Pour celle qui fut la marraine de l’édition 2024 du MIDƐM+ (Marché international du disque et de l’édition musicale) à Cannes, l’objectif initial est ailleurs : s’adresser au plus grand nombre, fédérer derrière une musique dans laquelle chacun trouverait des éléments auxquels se connecter en magnifiant son Afrique.

Remarquable sur le plan de la production, ce qui caractérise les œuvres de la Nigériane de manière générale, Rebel Queen laisse apparaitre dans ce domaine des choix récurrents : du chant en chorale, puissant, dégageant une impression majestueuse, quelque part entre Le Roi Lion et Black Panther ; ou encore ses sons d’instruments live dans un environnement programmé, reflétant ce mélange d’ancien et de nouveau que l’artiste a à cœur de réaliser, et qu’elle défend sur scène avec les membres de sa formation African Train.
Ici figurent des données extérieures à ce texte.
-- ==== Sys2Proof/Machine/SvrCtl.lean ====
section
/-!
DEFINITION. Service-regulator controllers (R270–R277).
-/

namespace Sys2Proof.Machine

/-- The codes of SVRc_STAT.STATE (R270). -/
def svOFF : Nat := 0
/-- Soft start. -/
def svSOFTSTART : Nat := 1
/-- Run. -/
def svRUN : Nat := 2
/-- Hiccup. -/
def svHICCUP : Nat := 3
/-- Latched. -/
def svLATCHED : Nat := 4
/-- Overvoltage latch. -/
def svOV_LATCH : Nat := 5

/-- VREF, mV. -/
def State.svrVref (s : State) (c : Nat) : Nat := s.fld (Reg.SVR_VREF c) Fld.SVR_VREF_VREF
/-- SS_TIME in ticks. -/
def State.svrSsTicks (s : State) (c : Nat) : Nat := 40000 * s.fld (Reg.SVR_VREF c) Fld.SVR_VREF_SS_TIME
/-- The period of FSW in ticks (R272). -/
def State.svrFsw (s : State) (c : Nat) : Nat := 400000 / max (s.fld (Reg.SVR_FSW c) Fld.SVR_FSW_FSW) 1

/-- Setting EN is admissible (R271). -/
def State.svrEnableOk (s : State) (c : Nat) : Bool :=
  let vref := s.svrVref c
  let ilim := s.reg (Reg.SVR_ILIM c)
  let fsw := s.fld (Reg.SVR_FSW c) Fld.SVR_FSW_FSW
  Nat.ble 200 vref && Nat.blt 0 (Fld.SVR_ILIM_GAIN.get ilim) && Nat.blt 0 (Fld.SVR_ILIM_ILIM.get ilim) &&
    Nat.ble 200 fsw && Nat.ble fsw 2000 && Nat.ble (vref * (100 + s.fld (Reg.SVR_OVP c) Fld.SVR_OVP_OV)) 175000

/-- EN of a controller is set, or refused with CFGERR (R270, R271). In BOOT, LOCKOUT or without VIO3, EN stays clear. -/
def State.svrSetEn (s : State) (c : Nat) : State :=
  if s.bit (Reg.SVR_CTRL c) Fld.SVR_CTRL_EN || s.dev = stBOOT || s.dev = stLOCKOUT || !s.vioOk 3 then s
  else if s.svrEnableOk c then
    let s := s.setBit (Reg.SVR_CTRL c) Fld.SVR_CTRL_EN true
    if s.svrAllowed c then s.svrSoftStart c else s
  else s.raise (.svr c) 8

/-- EN of a controller is cleared: OFF from any state (R270). -/
def State.svrClearEn (s : State) (c : Nat) : State := (s.setBit (Reg.SVR_CTRL c) Fld.SVR_CTRL_EN false).svrOff c

/-- SVR_ENABLE (R271). -/
def execSvrEnable (c : Sys2Proof.Svr) (s : State) : Res := onlyIf s.cdRun s fun s => s.svrSetEn c.val
/-- SVR_DISABLE (R270). -/
def execSvrDisable (c : Sys2Proof.Svr) (s : State) : Res := onlyIf s.cdRun s fun s => s.svrClearEn c.val

/-- A hiccup event (R273): HICCUP while retries are left, then LATCHED. -/
def State.svrHiccup (s : State) (c : Nat) : State :=
  let used := s.fld (Reg.SVR_STAT c) Fld.SVR_STAT_USED
  let s := (s.setFld (Reg.SVR_STAT c) Fld.SVR_STAT_NACT 0).setBit (Reg.SVR_STAT c) Fld.SVR_STAT_BSTHOLD false
  if Nat.blt used (s.fld (Reg.SVR_HICCUP c) Fld.SVR_HICCUP_RETRIES) then
    let s := (s.setSvrState c svHICCUP).setFld (Reg.SVR_STAT c) Fld.SVR_STAT_USED (used + 1)
    (s.updSvr c fun r => { r with hicAt := s.now, limRun := 0, duty := 0 }).raise (.svr c) 0
  else ((s.setSvrState c svLATCHED).updSvr c fun r => { r with limRun := 0, duty := 0 }).raise (.svr c) 1

/-- The controller switches. -/
def State.svrSwitching (s : State) (c : Nat) : Bool := s.svrState c == svSOFTSTART || s.svrState c == svRUN

/-- What a PWM output drives (R270): high impedance, the low side on, or in every period a high-side pulse with its angle and its duty in 2^-16 of
the period. -/
inductive SvrPwm where
  | hiZ | low | pulse (angle duty : Nat)
  deriving DecidableEq, Repr

/-- The PWM output of a phase (R270, R272, R274–R276): the active phases are the lowest-numbered, and their angles follow OFS and their rank; a
forced pulse leaves 120 ticks of off-time (R275). -/
def State.svrPwm (s : State) (c p : Nat) : SvrPwm :=
  let m := s.fld (Reg.SVR_STAT c) Fld.SVR_STAT_NACT
  if s.svrState c = svOV_LATCH then .low
  else if !s.svrSwitching c || Nat.ble m p then .hiZ
  else if s.bit (Reg.SVR_STAT c) Fld.SVR_STAT_BSTHOLD then .low
  else
    let r := s.svr c
    let most := if r.force.contains p then (r.period - 120) * 65536 / max r.period 1 else 65536
    .pulse ((s.fld (Reg.SVR_CTRL c) Fld.SVR_CTRL_OFS * 4096 + p * 65536 / m) % 65536) (min r.duty most)

/-- The level of SVRc_EN (R270). -/
def State.svrEnPin (s : State) (c : Nat) : Bool := s.svrSwitching c || s.svrState c == svOV_LATCH

/-- The present period, slewed toward its goal by at most 1 % (R272). -/
def svrSlew (period goal : Nat) : Nat := if period = 0 then goal else clampN (period - period / 100) (period + period / 100) goal

/-- The bootstrap hold begins or ends (R275). -/
def State.svrHold (s : State) (c : Nat) : State :=
  let on := s.bit (Reg.SVR_STAT c) Fld.SVR_STAT_BSTHOLD
  if (s.svr c).fltLow then
    if on then s else (s.setBit (Reg.SVR_STAT c) Fld.SVR_STAT_BSTHOLD true).raise (.svr c) 3
  else if on && s.since (s.svr c).fltAt (s.svr c).period then s.setBit (Reg.SVR_STAT c) Fld.SVR_STAT_BSTHOLD false
  else s

/-- The reference of this period (R273): the ramp of a soft start, which holds pause. -/
def State.svrRef (s : State) (c : Nat) : Int :=
  let v : Int := s.svrVref c
  if s.svrState c = svSOFTSTART then
    let r := s.svr c
    let v0 : Int := (r.vStart.getD 0 : Nat)
    let t := max (s.svrSsTicks c) 1
    v0 + (v - v0) * (min (s.now - r.ssAt - r.paused) t : Nat) / t
  else v

/-- Refresh (R275): a phase whose low side has not been on for 120 ticks within 8,000 ticks is forced. -/
def State.svrRefresh (s : State) (c : Nat) (off : Nat) (held : Bool) : State :=
  (s.updSvr c fun r => { r with force := [] }).each (List.range (s.fld (Reg.SVR_STAT c) Fld.SVR_STAT_NACT)) fun u p =>
    let on (u : State) : State := u.updSvr c fun r => { r with lowAt := r.lowAt.set p u.now }
    if held || Nat.ble 120 off then on u
    else if u.since ((u.svr c).lowAt.getD p 0) 8000 then ((on u).updSvr c fun r => { r with force := r.force ++ [p] }).incSat (Reg.SVR_REFCNT c)
    else u

/-- DROP_m and ADD_m, A (R279). -/
def State.svrDrop (s : State) (c m : Nat) : Nat :=
  let w := s.reg (Reg.SVR_SHED0 c)
  match m with
  | 2 => Fld.SVR_SHED0_DROP_2.get w
  | 3 => Fld.SVR_SHED0_DROP_3.get w
  | _ => Fld.SVR_SHED0_DROP_4.get w
/-- ADD_m. -/
def State.svrAdd (s : State) (c m : Nat) : Nat :=
  let w := s.reg (Reg.SVR_SHED1 c)
  match m with
  | 1 => Fld.SVR_SHED1_ADD_1.get w
  | 2 => Fld.SVR_SHED1_ADD_2.get w
  | _ => Fld.SVR_SHED1_ADD_3.get w

/-- The dwell timers of shedding follow the summed current, mA (R276). -/
def State.svrDwell (s : State) (c ma : Nat) : State :=
  let m := s.fld (Reg.SVR_STAT c) Fld.SVR_STAT_NACT
  let run := s.bit (Reg.SVR_CTRL c) Fld.SVR_CTRL_SHED_EN && s.svrState c == svRUN
  let drop := run && Nat.blt 1 m && Nat.blt ma (1000 * s.svrDrop c m)
  let add := run && Nat.blt m (s.svrPhases c) && Nat.blt (1000 * s.svrAdd c m) ma
  s.updSvr c fun r => { r with dropAt := if drop then some (r.dropAt.getD s.now) else none,
                               addAt := if add then some (r.addAt.getD s.now) else none }

/-- SVR_PERIOD (R272–R276): once per switching period. -/
def execSvrPeriod (c : Sys2Proof.Svr) (i : SvrIn) (s : State) : Res :=
  let c := c.val
  onlyIf (s.cdRun && s.svrSwitching c && s.since (s.svr c).perAt (s.svr c).period) s fun s =>
    let goal := if s.bit (Reg.SVR_STAT c) Fld.SVR_STAT_SYNCED then (s.svr c).syncT else s.svrFsw c
    let s := s.svrHold c
    let held := s.bit (Reg.SVR_STAT c) Fld.SVR_STAT_BSTHOLD
    let s := s.updSvr c fun r =>
      { r with vStart := some (r.vStart.getD i.vsns), paused := if held then r.paused + (s.now - max r.perAt r.ssAt) else r.paused }
    let gain := s.fld (Reg.SVR_ILIM c) Fld.SVR_ILIM_GAIN
    let m := s.fld (Reg.SVR_STAT c) Fld.SVR_STAT_NACT
    let amps := (i.imon.take m).map fun x => x * gain
    let ma := amps.foldl (· + ·) 0
    let limited := !held && amps.any fun x => Nat.blt (500 * s.fld (Reg.SVR_ILIM c) Fld.SVR_ILIM_ILIM) x
    let e : Int := s.svrRef c - i.vsns
    let w := s.reg (Reg.SVR_LOOP c)
    let r := s.svr c
    let integ := if limited then r.integ else r.integ + (Fld.SVR_LOOP_KI.get w : Int) * e
    let d := (clampI 0 63569 ((Fld.SVR_LOOP_KP.get w : Int) * e + integ / 256 + (Fld.SVR_LOOP_KD.get w : Int) * (e - r.ePrev))).toNat
    let period := svrSlew r.period goal
    let limRun := if limited then r.limRun + 1 else 0
    let s := s.updSvr c fun r =>
      { r with integ, ePrev := e, duty := if held then 0 else d, period, perAt := s.now, limRun }
    let s := s.svrRefresh c (period * (65536 - d) / 65536) held
    let s := s.setNat (Reg.SVR_MEAS c) (min (ma / 100) 65535 * 65536 + min i.vsns 4095)
    let vref := s.svrVref c
    let near := Nat.ble (100 * ((i.vsns - vref) + (vref - i.vsns))) (5 * vref)
    let s := if s.svrState c = svSOFTSTART && near then (s.setSvrState c svRUN).updSvr c fun r => { r with runAt := s.now } else s
    let s := s.svrDwell c ma
    if Nat.ble ((s.reg (Reg.SVR_HICCUP c)).toNat / 2 ^ 24 % 64 + 1) limRun then s.svrHiccup c else s

/-- HICCUP_END (R273): the OFF time has elapsed. -/
def execHiccupEnd (c : Sys2Proof.Svr) (s : State) : Res :=
  let c := c.val
  onlyIf (s.cdRun && s.svrState c == svHICCUP && s.since (s.svr c).hicAt (ms (s.fld (Reg.SVR_HICCUP c) Fld.SVR_HICCUP_OFF + 1))) s fun s =>
    s.svrSoftStart c

/-- SVR_SS_TIMEOUT (R273): SSFAIL and a hiccup event. -/
def execSvrSsTimeout (c : Sys2Proof.Svr) (s : State) : Res :=
  let c := c.val
  onlyIf (s.cdRun && s.svrState c == svSOFTSTART && s.since (s.svr c).ssAt (s.svrSsTicks c + ms 2)) s fun s =>
    (s.raise (.svr c) 4).svrHiccup c

/-- SVR_RETRY_RESET (R273): 1 s continuously in RUN. -/
def execSvrRetryReset (c : Sys2Proof.Svr) (s : State) : Res :=
  let c := c.val
  onlyIf (s.cdRun && s.svrState c == svRUN && s.since (s.svr c).runAt (secs 1)) s fun s =>
    s.setFld (Reg.SVR_STAT c) Fld.SVR_STAT_USED 0

/-- SVR_OV (R274, R277): OV_LATCH from every state but OFF; a hiccup event of the same period does not count as a retry. -/
def execSvrOv (c : Sys2Proof.Svr) (s : State) : Res :=
  let c := c.val
  onlyIf (s.cdRun && s.svrState c != svOFF && s.svrState c != svOV_LATCH) s fun s =>
    let undo := s.svrState c == svHICCUP && Nat.blt s.now ((s.svr c).hicAt + max (s.svr c).period 1)
    let s := if undo then s.setFld (Reg.SVR_STAT c) Fld.SVR_STAT_USED (s.fld (Reg.SVR_STAT c) Fld.SVR_STAT_USED - 1) else s
    let s := (s.setSvrState c svOV_LATCH).setBit (Reg.SVR_STAT c) Fld.SVR_STAT_BSTHOLD false
    (s.updSvr c fun r => { r with duty := 0, limRun := 0, dropAt := none, addAt := none }).raise (.svr c) 2

/-- SVR_FLT_N (R275). -/
def execSvrFltN (c : Sys2Proof.Svr) (low : Bool) (s : State) : Res :=
  let c := c.val
  onlyIf (s.cdRun && s.vioOk 3) s fun s =>
    let s := s.updSvr c fun r => { r with fltLow := low, fltAt := s.now }
    if low && s.svrSwitching c then s.svrHold c else s

/-- An edge period of SVR_SYNC, ticks, qualifies for the lock of a controller (R272). -/
def State.svrQualifies (s : State) (c period : Nat) : Bool :=
  let f := s.fld (Reg.SVR_FSW c) Fld.SVR_FSW_FSW
  s.bit (Reg.SVR_CTRL c) Fld.SVR_CTRL_SYNC_EN && Nat.ble 200 period && Nat.ble period 2000 && Nat.ble (80 * f * period) 40000000 &&
    Nat.ble 40000000 (120 * f * period)

/-- A register of a controller has changed: with SYNC_EN cleared, or an FSW to which the period does not fit, it is no longer locked (R272). -/
def State.svrRecheck (s : State) (c : Nat) : State :=
  if s.bit (Reg.SVR_STAT c) Fld.SVR_STAT_SYNCED && !s.svrQualifies c (s.svr c).syncT then
    (s.setBit (Reg.SVR_STAT c) Fld.SVR_STAT_SYNCED false).updSvr c fun r => { r with syncT := 0 }
  else s

/-- SVR_SYNC_LOCK (R272): 16 qualifying edges of a period in ticks. -/
def execSvrSyncLock (c : Sys2Proof.Svr) (period : Nat) (s : State) : Res :=
  let c := c.val
  onlyIf (s.cdRun && s.vioOk 3 && !bitOf s.power.clkLost 13 && s.svrQualifies c period) s fun s =>
    (s.setBit (Reg.SVR_STAT c) Fld.SVR_STAT_SYNCED true).updSvr c fun r => { r with syncT := period }

/-- A controller loses SVR_SYNC (R272). -/
def State.svrSyncLost (s : State) (c : Nat) : State :=
  if s.bit (Reg.SVR_STAT c) Fld.SVR_STAT_SYNCED then
    ((s.setBit (Reg.SVR_STAT c) Fld.SVR_STAT_SYNCED false).updSvr c fun r => { r with syncT := 0 }).raise (.svr c) 7
  else s

/-- SVR_SYNC_LOSS (R272). -/
def execSvrSyncLoss (c : Sys2Proof.Svr) (s : State) : Res := onlyIf s.cdRun s fun s => s.svrSyncLost c.val

/-- SVR_SHED_DECISION (R276): the dwell of a decision has elapsed. -/
def execSvrShedDecision (c : Sys2Proof.Svr) (s : State) : Res :=
  let c := c.val
  let dwell := ms (s.fld (Reg.SVR_SHED1 c) Fld.SVR_SHED1_DWELL)
  let due (t : Option Nat) : Bool := t.any fun x => s.since x dwell
  let m := s.fld (Reg.SVR_STAT c) Fld.SVR_STAT_NACT
  let drop := due (s.svr c).dropAt
  onlyIf (s.cdRun && s.svrState c == svRUN && (drop || due (s.svr c).addAt)) s fun s =>
    let s := s.updSvr c fun r => { r with dropAt := none, addAt := none }
    if drop then (s.setFld (Reg.SVR_STAT c) Fld.SVR_STAT_NACT (m - 1)).raise (.svr c) 5
    else (s.setFld (Reg.SVR_STAT c) Fld.SVR_STAT_NACT (m + 1)).raise (.svr c) 6

end Sys2Proof.Machine
end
En studio, sur l’essentiel des 16 nouveaux titres, elle s’est adjoint les services de son compatriote Vtek (Victor Kpoudosu), déjà à ses côtés dans le passé. Le musicien et producteur, récompensé par un Grammy Award pour sa prestation sur Mother Nature d’Angélique Kidjo, s’est mis au diapason de ses intentions. Partie avec humilité à la conquête du marché occidental, Yemi Alade dispose dans son jeu avec cet album, d’un nouvel atout de taille.